Model should be available for testing here [0], although I tried to upload a video and got an error in Chinese, and whenever I write something it says that the API key is invalid or missing.

[0] https://rhymes.ai/

vessenes 9 months ago

This looks worth a try. Great test results, very good example output. No way to know if it’s cherry picked / overtuned without giving it a spin, but it will go on my list. Should fit on an M2 Max at full precision.

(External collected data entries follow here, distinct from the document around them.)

/-- R84, R106, R261: the eleven illegal opcodes. The rows ILLEGAL_D3, ILLEGAL_DB, ILLEGAL_DD, ILLEGAL_E3, ILLEGAL_E4, ILLEGAL_EB,
ILLEGAL_EC, ILLEGAL_ED, ILLEGAL_F4, ILLEGAL_FC and ILLEGAL_FD stop on every path, and a step that fetches one of the bytes ends
in MalformedOpcode at its address, whether or not the cost table has a record for it. -/
def Obligations.IllegalOpcodesStop : Prop :=
  (∀ (i : Instr) (op : Byte) (s : State), i.form = .illegal op →
    op ∈ illegalOpcodes ∧ encode s.cfg.stopLength i = [op] ∧
      exec i s = .fault (.malformedOpcode .primary op (s.pc - 1#16))) ∧
  (∀ (s : State) (op : Byte), s.running = true → op ∈ illegalOpcodes → s.fetchesAt s.pc [op] →
    step s = .fault (.malformedOpcode .primary op s.pc))

/-- The headline of progress (R5, R107, R112): with a memory that refuses no access and a cost for every key, a running core
that does not stand on an illegal opcode answers a next state, whatever the registers and the memory hold. -/
def Obligations.StepAnswersUnlessIllegal : Prop :=
  ∀ s : State, s.cfg.faultless → s.cfg.costsComplete → s.running = true → s.peek s.pc ∉ illegalOpcodes →
    ∃ t, step s = .next t

/-- R260, R261, R262, R279: a step ends in a next state or in an error, and an error is MalformedOpcode, with the address the step
began at, or MemoryFault at an access the memory interface refuses. InvariantViolation is not reached from any state: R263 derives
it, and the model keeps the error and shows it unreachable (log entry 12). Nothing is refused. -/
def Obligations.StepStopsOnlyAsNamed : Prop :=
  ∀ s : State,
    (∃ t, step s = .next t) ∨
    (∃ sp op, step s = .fault (.malformedOpcode sp op s.pc) ∧
      ((sp = .primary ∧ op ∈ illegalOpcodes) ∨ costOf s.cfg { space := sp, opcode := op } = none)) ∨
    (∃ a k info, step s = .fault (.memoryFault a k info) ∧ s.cfg.faultInfo a k = some info)

/-! ### The accesses of an instruction -/

/-- R58, R59, R62, R262: an instruction of the table completes exactly when no data access of its list is refused, and
otherwise ends in MemoryFault at the first that is: for every instruction, for every state. -/
def Obligations.AccessesDecideOutcome : Prop :=
  ∀ (i : Instr) (s : State), i.wf = true →
    match s.cfg.firstFault (i.form.accesses s) with
    | none => ∃ t, exec i s = .next t
    | some f => exec i s = .fault f

/-- R59, R60: an instruction that completes has made exactly the data accesses of its list, in that order, as a device on any
of the addresses has seen them; no access is repeated, and a conditional transfer that fails makes none. -/
def Obligations.AccessesMadeInOrder : Prop :=
  ∀ (i : Instr) (s t : State), exec i s = .next t →
    t.io.map IoEvent.access =
      ((i.form.accesses s).filter fun x => s.cfg.isDevice x.2).reverse ++ s.io.map IoEvent.access

/-- R112: a step makes at most five memory accesses, counted where every address is a device's. -/
def Obligations.StepMakesAtMostFiveAccesses : Prop :=
  ∀ s t : State, step s = .next t → t.io.length ≤ s.io.length + 5

/-- R68, R285: a byte stored by an instruction of any storing form is the byte a fetch at its address gets in the state the step
leaves, and the very next step's first fetch gets it where PC stands on it, with nothing between them. -/
def Obligations.FetchSeesEarlierWrite : Prop :=
  ∀ (s t : State) (bytes : List Byte) (i : Instr),
    s.Inv → s.running = true → s.fetchesAt s.pc bytes → decode s.cfg.stopLength bytes = .ok (i, []) →
    step s = .next t →
    let s0 : State := { s with pc := s.pc + BitVec.ofNat 16 bytes.length }
    ∀ (a : Word) (v : Byte), (a, v) ∈ (i.form.storeAddrs s0).zip (i.form.storeBytes s0) →
      s.cfg.isDevice a = false → s.cfg.faultInfo a .fetch = none →
      memRead t a .fetch = .ok (v, t) ∧
        (t.pc = a → fetch8 (startStep t) = .ok (v, { startStep t with pc := a + 1#16 }))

SubiculumCode 9 months ago

How do you figure out the required memory? The MoE aspect complicates it.
- vessenes 9 months ago
  
  It does; in this case, though, a 25b f16 model will fit. The paper mentions an A100 80G is sufficient but a 40 is not; M2 Max has up to 192G. That said, MoEs are popular in lower memory devices because you can swap out the experts layers -- their expert layers are like 3-4b parameters, so if you are willing to have a sort of pause on generation where you load up the desired expert, you could do it in a lot less RAM. They pitch the main benefit here as faster generation, it's a lot less matmul to do per token generated.
- ProofHouse 9 months ago
  
  Each model added, no?
Onavo 9 months ago

What's the size of your M2 Max memory?
- treefry 9 months ago
  
  Looks like 64GB or more

SomewhatLikely 9 months ago

"Here, we provide a quantifiable definition: A multimodal native model refers to a single model with strong understanding capabilities across multiple input modalities (e.g. text, code, image, video), that matches or exceeds the modality specialized models of similar capacities."